[YOUR INSTRUCTIONS] Below are entries; copy exactly the lines from the one with "let d := if" through the one with "if 16 ≤ n ∨ o.state = .fault then d", both included, and leave out the rest.

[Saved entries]
###

/-- A permit has returned (R417). -/
def Dev.permitReturns (n : Nat) (d : Dev) : Dev :=
  if bezelManual d.island.bezel then d.modOut n (fun x => { x with state := .waitReset, cause := 0, withdrawn := false })
  else (d.modOut n (fun x => { x with withdrawn := false })).switchOn n

/-- The permit of an output in a tick. -/
def Dev.permitStep (n : Nat) (d : Dev) : Dev :=
  let o := d.safeOut n
  let p := d.permitOf n
  let d := d.modOut n (fun x => { x with permit := p })
  if !p then
    if o.state = .fault then d.modOut n (fun x => { x with withdrawn := true })
    else d.modOut n (fun x => x.toOff d.island.tick)
  else if o.state = .off ∧ !o.permit then d.permitReturns n
  else if o.state = .fault ∧ o.withdrawn then d.permitReturns n
  else if o.state = .deferred ∧ !d.pulsing then d.switchOn n
  else d

/-- The master disconnect of a group opens until the next power cycle, and what it feeds is off (R419). -/
def Dev.masterOpens (g : Nat) (d : Dev) : Dev :=
  let t := d.island.tick
  d.modSafe (fun s => { s with
    mdLatched := s.mdLatched ||| BitVec.ofNat 2 (2 ^ g),
    outputs := s.outputs.zipIdx.map (fun (o : SafeOut × Nat) =>
      if o.2 / 8 = g ∧ o.1.state ≠ .fault then { o.1.toOff t with permit := false } else o.1) })

/-- An output fails (R418, R419): cause 6 failed on, which opens its master disconnect; 7 failed open; 8 overcurrent. -/
def Dev.outputFault (n cause : Nat) (d : Dev) : Dev :=
  let d := (d.modOut n (fun x => { x.toOff d.island.tick with state := .fault, cause := cause, withdrawn := false })).noteFail n cause
  let d := if cause = 6 then d.masterOpens (n / 8) else d
  if cause = 8 then d.raiseI 0x0E06 1 n (Bits.le 1 n) else d.raiseI 0x0E05 3 n (Bits.le 1 n ++ Bits.le 1 cause)

/-- OUTPUT_OVERCURRENT (R418). -/
def Dev.outputOvercurrent (n : Nat) (d : Dev) : Dev :=
  if n < 16 ∧ (d.safeOut n).state = .on then d.outputFault n 8 else d

/-- OUTPUT_READBACK_FAIL: a read-back has disagreed for 1 ms (R419). -/
def Dev.outputReadback (n : Nat) (failedOn : Bool) (d : Dev) : Dev :=
  let o := d.safeOut n
  if 16 ≤ n ∨ o.state = .fault then d
  else if failedOn then if 4 ≤ o.highRun ∧ o.state ≠ .on then d.outputFault n 6 else d
  else if 4 ≤ o.lowRun ∧ o.state = .on then d.outputFault n 7 else d

/-- The read-back of an output in a tick, before its state changes (R419). -/
def Dev.readBack (m : IslandIn) (n : Nat) (d : Dev) : Dev :=
  let o := d.safeOut n
  let t := d.island.tick
  let hi := m.above5.getLsbD n
  let ok := m.above15.getLsbD n
  let inPulse : Bool := match o.pulseAt with | some p => decide (t < p + 2) | none => false
  d.modOut n (fun x => { x with
    pinHigh := ok, highRun := if x.state != .on && hi then x.highRun + 1 else 0,
    lowRun := if x.state == .on && !inPulse && !ok then x.lowRun + 1 else 0 })

/-- The read-back of a test pulse (R420): 250 µs into it, and at the first tick 250 µs after its end. -/
def Dev.pulseCheck (m : IslandIn) (n : Nat) (d : Dev) : Dev :=
  let o := d.safeOut n
  let t := d.island.tick
  let hi := m.above5.getLsbD n
  let ok := m.above15.getLsbD n
  match o.pulseAt with
  | none => d
  | some p =>
    if o.discard then (if p + 2 ≤ t then d.modOut n (fun x => { x with pulseAt := none, discard := false }) else d)
    else if t = p + 1 ∧ hi then (d.modOut n (fun x => { x with pulseAt := none })).outputFault n 6
    else if p + 3 ≤ t then
      let d := d.modOut n (fun x => { x with pulseAt := none })
      if ok then d.modSafe (fun s => { s with pulses := Bits.sat 0xFFFFFFFF (s.pulses + 1) }) else d.outputFault n 7
    else d

/-- A test pulse starts at n × 62.5 ms of the island second, on an output that is on (R420). -/
def Dev.pulseStart (n : Nat) (d : Dev) : Dev :=
  if (d.safeOut n).state = .on ∧ d.island.tick % 4000 = 250 * n then
    d.modOut n (fun x => { x with pulseAt := some d.island.tick, discard := false })
  else d

/-- The press of the reset input (R417): valid when released 100 ms to 2 s after it was accepted. -/
def Dev.resetInput (was : InState) (d : Dev) : Dev :=
  let t := d.island.tick
  let now := (d.safeIn 15).state
  if !bezelManual d.island.bezel then d
  else if was = .released ∧ now = .demand then d.modSafe (fun s => { s with pressAt := some t, pressHeld := false })
  else match d.island.pressAt with
    | none => d
    | some p =>
      if now = .released then
        let d := d.modSafe (fun s => { s with pressAt := none, pressHeld := false })
        if 400 ≤ t - p ∧ t - p ≤ 8000 then
          (Bits.upTo 16).foldl (fun z n => if (z.safeOut n).state = .waitReset then z.switchOn n else z) d
        else d
      else if now = .demand then d
      else d.modSafe (fun s => { s with pressAt := none, pressHeld := false })

/-- RESET_INPUT_HELD (R417). -/
def Dev.resetInputHeld (d : Dev) : Dev :=
  match d.island.pressAt with
  | some p =>
    if 8000 < d.island.tick - p ∧ d.island.pressHeld = false then
      (d.modSafe (fun s => { s with pressHeld := true })).raise 0x0E0C 1 (Bits.le 4 ((d.island.tick - p) / 4))
    else d
  | none => d

/-- MASTER_DISCONNECT_TEST (R421): at the start, or after 10 ms with every output of the group off, at most once in 10 s. -/
def Dev.masterTest (g : Nat) (low : Bool) (d : Dev) : Dev :=
  let s := d.island
  let due : Bool := match s.mdTested.getD g none with
    | none => true
    | some t => decide (40000 ≤ s.tick - t) && decide (40 ≤ s.groupOff.getD g 0)
  let off := (Bits.upTo 8).all (fun k => (d.safeOut (8 * g + k)).state != .on)
  if g < 2 ∧ s.state ≠ .safe ∧ due ∧ off then
    let bit : BitVec 2 := BitVec.ofNat 2 (2 ^ g)
    let d := d.modSafe (fun x => { x with
      mdTested := Bits.setAt x.mdTested g (some s.tick), mdFailed := if low then x.mdFailed &&& ~~~bit else x.mdFailed ||| bit })
    if low then d else d.raiseI 0x0E07 3 g (Bits.le 1 g)
  else d

/-! ### Record and points (R431, R432) -/

/-- The IN_STATE entry of an input (Table 14.7). -/
def Dev.inEntry (d : Dev) (i : Nat) : Nat :=
  let x := d.safeIn i
  let st := if bezelManual d.island.bezel && i == 15 then 4 else x.state.code
  st + 8 * Bits.b2n x.a.closed + 16 * Bits.b2n x.b.closed + 256 * x.cause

###

[EXERCISE SOLUTION]
  let d := if cause = 6 then d.masterOpens (n / 8) else d
  if cause = 8 then d.raiseI 0x0E06 1 n (Bits.le 1 n) else d.raiseI 0x0E05 3 n (Bits.le 1 n ++ Bits.le 1 cause)

/-- OUTPUT_OVERCURRENT (R418). -/
def Dev.outputOvercurrent (n : Nat) (d : Dev) : Dev :=
  if n < 16 ∧ (d.safeOut n).state = .on then d.outputFault n 8 else d

/-- OUTPUT_READBACK_FAIL: a read-back has disagreed for 1 ms (R419). -/
def Dev.outputReadback (n : Nat) (failedOn : Bool) (d : Dev) : Dev :=
  let o := d.safeOut n
  if 16 ≤ n ∨ o.state = .fault then d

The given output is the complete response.